Radiation in Deep Space

Cosmic rays are a form of ionizing radiation. This means that they have enough energy to ionize, or electrically charge, atoms of any matter they pass through. In the tissues of the body, ionization leaves a trail of damage along the cosmic ray’s path. The ionization also sends energetic electrons shooting out into the tissue around the original path, causing more damage. Both Earth’s atmosphere and its much larger magnetic field protect life on Earth from cosmic rays and other high-energy radiation. The magnetic field deflects many cosmic rays before they hit Earth’s atmosphere, and the atmosphere shields the planet’s surface from the rest. The magnetic field extends about 60,000 miles into space, so though astronauts in low-Earth orbit on the International Space Station (249 miles high) are exposed to cosmic rays, it’s much less than they would face on more distant missions. And though the astronauts who traveled to the Moon during the Apollo program ventured outside Earth’s magnetic field, they spent just a handful of days on the trip. A manned flight to Mars would require much more time in deep space, which could mean dangerous exposure to cosmic rays.

New Experiments

Researchers were especially interested in the brain’s prefrontal cortex and hippocampus, both areas involved in memory. Earlier experiments with proton radiation, the type used to treat some brain tumors, showed it can damage neurons in mice’s hippocampi. That matched well with doctors’ observation that human patients who receive radiation treatment for brain cancer often develop cognitive deficits, such as becoming more easily confused.

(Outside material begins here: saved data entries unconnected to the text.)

-- ==== Sys2Proof/Laws/PerInstr.lean ====
section
/-!
SUPPORT. The family Row: what each instruction's row of the encoding says is what its form reads back. One lemma for each
constructor of Instr; an event has no row and is not well formed.
-/
namespace Sys2Proof
set_option Elab.async false
set_option linter.unusedSimpArgs false

/-! ### Field codes: each is read back as what it stands for -/

@[simp] theorem bv_toNat {w : Nat} (x : BitVec w) : bv w x.toNat = x := by simp [bv]
@[simp] theorem bv_zero {w : Nat} : bv w 0 = 0#w := rfl
theorem bitOf_false : bitOf false = 0 := rfl
theorem bitOf_true : bitOf true = 1 := rfl
@[simp] theorem bitOf_beq (b : Bool) : (bitOf b == 1) = b := by cases b <;> rfl
@[simp] theorem headOf_row (h : Head) : headOf h.guard.toNat (bitOf h.gneg) = h := by cases h; simp [headOf]
@[simp] theorem fldOf_row (f : Fld) : fldOf f.spec.toNat (bitOf f.sync) = f := by cases f; simp [fldOf]
@[simp] theorem fldOf_zero (s : Bool) : fldOf 0 (bitOf s) = ⟨0#8, s⟩ := by simp [fldOf]
@[simp] theorem fmtOf_code (t : Fmt) : fmtOf (fmtCode t) = t := by cases t <;> rfl
@[simp] theorem ftyOf_code (t : FTy) : ftyOf (ftyCode t) = t := by cases t <;> rfl
@[simp] theorem rcOf_code (r : Rc) : rcOf (rcCode r) = r := by cases r <;> rfl
@[simp] theorem condOf_code (c : Cond) : condOf (condCode c) = c := by cases c <;> rfl
@[simp] theorem fcondOf_code (c : FCond) : fcondOf (fcondCode c) = c := by cases c <;> rfl
@[simp] theorem sgnOf_code (o : SgnOp) : sgnOf (sgnCode o) = o := by cases o <;> rfl
@[simp] theorem shOf_code (k : ShKind) : shOf (shCode k) = k := by cases k <;> rfl
@[simp] theorem bitsOf_code (o : BitsOp) : bitsOf (bitsCode o) = o := by cases o <;> rfl
@[simp] theorem logOf_code (o : LogOp) : logOf (logCode o) = o := by cases o <;> rfl
@[simp] theorem maskOf_code (o : MaskOp) : maskOf (maskCode o) = o := by cases o <;> rfl
@[simp] theorem szOf_code (z : Sz) : szOf (szCode z) = z := by cases z <;> rfl
@[simp] theorem ordOf_code (o : MOrd) : ordOf (ordCode o) = o := by cases o <;> rfl
@[simp] theorem atOf_code (o : AtOp) : atOf (atCode o) = o := by cases o <;> rfl
@[simp] theorem scopeOf_code (c : Scope) : scopeOf (scopeCode c) = c := by cases c <;> rfl
@[simp] theorem sbOf_code (t : SbTgt) : sbOf (sbCode t) = t := by cases t <;> rfl
@[simp] theorem hkOf_code (k : HireKind) : hkOf (hkCode k) = k := by cases k <;> rfl
@[simp] theorem rcBad_code (r : Rc) : rcBad (rcCode r) = false := by cases r <;> rfl
@[simp] theorem ftyCode_ne (t : FTy) : (ftyCode t == 3) = false := by cases t <;> rfl
@[simp] theorem fmtBad_code (p : Fmt → Bool) (t : Fmt) : fmtBad p (fmtCode t) = !p t := by cases t <;> rfl
@[simp] theorem fmtBad_fty (t : FTy) : fmtBad Fmt.isF (ftyCode t) = false := by cases t <;> rfl
@[simp] theorem condCode_ne (c : Cond) : (condCode c = 7) = False := by cases c <;> simp [condCode]
@[simp] theorem toNat_eq_zero {w : Nat} (x : BitVec w) : (x.toNat = 0) = (x = 0#w) := by simp [BitVec.toNat_eq]
@[simp] theorem ftyOf_fty (t : FTy) : fmtOf (ftyCode t) = t.fmt := by cases t <;> rfl
@[simp] theorem ordCode_ar (o : MOrd) : (ordCode o = 3) = (o = .ar) := by cases o <;> simp [ordCode]
theorem below2 {n : Nat} {p : Prop} : (n < 2 ∨ p) ↔ (2 ≤ n → p) :=
  ⟨fun h g => h.elim (fun l => absurd g (by omega)) id, fun h => (Nat.lt_or_ge n 2).imp id h⟩
theorem six4 (x : BitVec 4) : (x.toNat = 6) = (x = 6#4) := by simp [← BitVec.toNat_inj]
theorem atCode_lt (o : AtOp) : atCode o < 9 := by cases o <;> simp [atCode]
theorem sbCode_ne (t : SbTgt) : ¬sbCode t = 3 := by cases t <;> simp [sbCode]
theorem zero_of {b : Fld} (h : b.isZero = true) : b = ⟨0, false⟩ := by
  cases b; simp [Fld.isZero] at h; simp [h]

namespace Laws.Row

/-- The form of a well-formed instruction's row reads the row's values back as that instruction, with no offence. -/
def Statement (i : Instr) : Prop :=
  WellFormed.instr i = true → ∃ op vs F, rowOf i = some (op, vs) ∧ formOf op (subOf i) = some F ∧ (F.rd vs).ins = i ∧
    ∀ e ∈ (F.rd vs).bad, e.1 = false

/-- An instruction whose form is known. -/
theorem intro {i : Instr} {op : Nat} {vs : List Nat} {F : Form} (hr : rowOf i = some (op, vs)) (hf : formOf op (subOf i) = some F)
    (h : WellFormed.instr i = true → (F.rd vs).ins = i ∧ ∀ e ∈ (F.rd vs).bad, e.1 = false) : Statement i :=
  fun hw => ⟨op, vs, F, hr, hf, h hw⟩
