/-- A number rounded past the finite places. -/
theorem beyond_iff : infPlace f ≤ P ↔ (towardZero rm s ∧ mag 1 (f.bias + 1) ≤ v) ∨
    (awayFromZero rm s ∧ mag (2 ^ (f.mb + 1) - 1) (f.bias - f.mb) < v) ∨ (rm = .rne ∧ mag (2 ^ (f.mb + 2) - 1) (f.bias - f.mb - 1) ≤ v) := by
  have hpos := infPlace_pos hf
  have heven := infPlace_even hf
  have hT : 1 ≤ 2 ^ (f.mb + 1) := Nat.one_le_two_pow
  have hT2 : 2 ^ (f.mb + 2) = 2 * 2 ^ (f.mb + 1) := Nat.pow_succ'
  have h := hp.lt_iff (M := infPlace f - 1) (by omega)
  rw [Nat.sub_add_cancel hpos, patVal_infPlace hf, patVal_maxPlace hf] at h
  have htop : mag (2 ^ (f.mb + 1)) (f.bias - f.mb) = mag 1 (f.bias + 1) := by
    rw [mag_two_pow]
    congr 1
    push_cast
    ring
  have hmid : mag (2 ^ (f.mb + 1) - 1) (f.bias - f.mb) + mag (2 ^ (f.mb + 1)) (f.bias - f.mb) =
      2 * mag (2 ^ (f.mb + 2) - 1) (f.bias - f.mb - 1) := by
    rw [mag, mag, mag, ← add_mul, ← Nat.cast_add, show 2 ^ (f.mb + 1) - 1 + 2 ^ (f.mb + 1) = 2 ^ (f.mb + 2) - 1 by omega,
      mul_left_comm, ← zpow_one_add₀ two_ne_zero]
    congr 2
    ring
  rw [hmid, mul_le_mul_iff_right₀ two_pos, htop] at h
  rw [← h]
  omega

theorem isRound_placed {inx tiny : Bool} (hinx : inx = true ↔ patVal f P ≠ v) (htiny : tiny = true ↔ TinyMag f rm s v) :
    IsRound f rm s v (placed f rm s P (roundFlags inx tiny)) := by
  have hV := patVal_strictMono f
  have hbeyond := beyond_iff hf hp
  unfold IsRound
  by_cases hP : infPlace f ≤ P
  · rw [placed, if_pos hP]
    have htiny' : tiny = false := by
      by_contra h
      have hlt := (htiny.mp (by simpa using h)).lt
      have hmin : mag 1 f.emin = patVal f (0 * 2 ^ f.mb + 2 ^ f.mb) := by
        rw [patVal_at (.inl rfl) (Nat.pow_le_pow_right (by decide) (by omega)), mag_two_pow]
        congr 1
        push_cast
        ring
      have hle := hp.le_of_le hV (hmin ▸ hlt.le)
      obtain ⟨he, hb⟩ := hf.two_pow_eb
      have := Nat.mul_le_mul_right (2 ^ f.mb) (show 2 ≤ 2 ^ f.eb - 1 by omega)
      have := Nat.two_pow_pos f.mb
      unfold infPlace at hP
      omega
    subst htiny'
    have hflags : (roundFlags inx false ||| fOF ||| fNX) &&& fOF ≠ 0#5 ∧ (roundFlags inx false ||| fOF ||| fNX) &&& (fNV ||| fDZ) = 0#5 ∧
        (roundFlags inx false ||| fOF ||| fNX) &&& fNX ≠ 0#5 ∧ (roundFlags inx false ||| fOF ||| fNX) &&& fUF = 0#5 := by
      cases inx <;> decide
    obtain ⟨hof, hnv, hnx, huf⟩ := hflags
    refine ⟨iff_of_true hof (hbeyond.mp hP), hnv, fun _ => ⟨hnx, huf, fun ht => ?_, fun hn => ?_⟩, fun h => absurd (hbeyond.mp hP) h⟩
    · rw [ovfMax_toward ht]; rfl
    · rw [ovfMax_other hn]; rfl
  · obtain ⟨hw, n, k, hdec, hmag⟩ := finite_of_place hf s (Nat.not_le.mp hP)
    rw [placed, if_neg hP]
    have hflags : ¬(roundFlags inx tiny &&& fOF ≠ 0#5) ∧ roundFlags inx tiny &&& (fNV ||| fDZ) = 0#5 ∧
        (roundFlags inx tiny &&& fNX ≠ 0#5 ↔ inx = true) ∧ (roundFlags inx tiny &&& fUF ≠ 0#5 ↔ inx = true ∧ tiny = true) := by
      cases inx <;> cases tiny <;> decide
    obtain ⟨hof, hnv, hnx, huf⟩ := hflags
    refine ⟨iff_of_false hof fun h => hP (hbeyond.mpr h), hnv, fun h => absurd (hbeyond.mpr h) hP, fun _ => ⟨n, k, ⟨hw, hdec⟩, ?_, ?_, fun ht => ?_,
      fun ha => ?_, fun hn p n' k' hfin => ?_⟩⟩
    · rw [hnx, hinx, hmag]
    · rw [huf, hinx, htiny, hmag]
      rfl
    · obtain ⟨hle, hmax⟩ := hp.greatest hV ht
      refine ⟨hmag ▸ hle, fun p n' k' hfin hv => ?_⟩
      obtain ⟨M, -, hM⟩ := place_of_finite hf hfin.1 hfin.2
      rw [hM] at hv ⊢
      rw [hmag]
      exact hmax M hv
    · obtain ⟨hge, hmin⟩ := hp.least hV ha
      refine ⟨hmag ▸ hge, fun p n' k' hfin hv => ?_⟩
      obtain ⟨M, -, hM⟩ := place_of_finite hf hfin.1 hfin.2
      rw [hM] at hv ⊢
      rw [hmag]
      exact hmin M hv
    · obtain ⟨M, hpM, hM⟩ := place_of_finite hf hfin.1 hfin.2
      obtain ⟨hle, htie⟩ := hp.closest hV hn M
      rw [hM, hmag]
      refine ⟨hle, fun heq hne => ?_⟩
      have := htie heq fun h => hne (by rw [hpM, h])
      have := signPat_even hf s
      omega
end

In the latest experiment researchers tested the same kinds of charged particles that make up cosmic rays: ^16O (oxygen nuclei with a positive charge of 16) and ^48Ti (titanium nuclei with a positive charge of 48). Researcher Charles Limoli says that the mice received about as much radiation as they would have in about ten to thirty days in deep space.

Artist's rendering of a manned mission to Mars. Credit NASA

Damaged Brain Cells

Six weeks after their radiation exposure, the mice were given tests that assessed their memory and their ability to react to novel objects and situations. Compared to mice which hadn’t undergone radiation, the mice in the test groups showed less curiosity. They also showed poorer spatial memory and episodic memory, the memory of specific events, times, and places. What’s more, when researchers examined the mice’s brains under a microscope, they found that the radiation had snapped off crucial parts of the neurons. In treated mice the dendrites — branching, tree-like structures that receive information and transmit it back to the nucleus of a neuron — were shorter, with fewer branches. Loss of dendritic branches is linked to cognitive decline in Alzheimer’s and other diseases.

Preparing for the Future

Limoli says it’s difficult to determine exactly how long a human would need to spend in deep space before suffering from cognitive problems, but he told Discover, “Three to six months would be a good estimate for the start of any potentially adverse cognitive side effects.” Using current technology NASA estimates a one-way trip to Mars would take six months. Future missions in deep space would need to protect astronauts from cosmic rays. It’s theoretically possible to shield a spacecraft’s hull, but it would be expensive and might make the spacecraft too heavy to launch. Limoli suggests that future strategies might include new shielding materials, shielding only certain areas of the spacecraft, or even shielded helmets. He also said that medications might help mitigate the effects of radiation. For now, more research is needed to better understand how ionizing radiation damages brain cells and how long its effects might last. Space-based studies are planned, but Limoli says they will be limited, since they’ll still take place inside Earth’s magnetic field.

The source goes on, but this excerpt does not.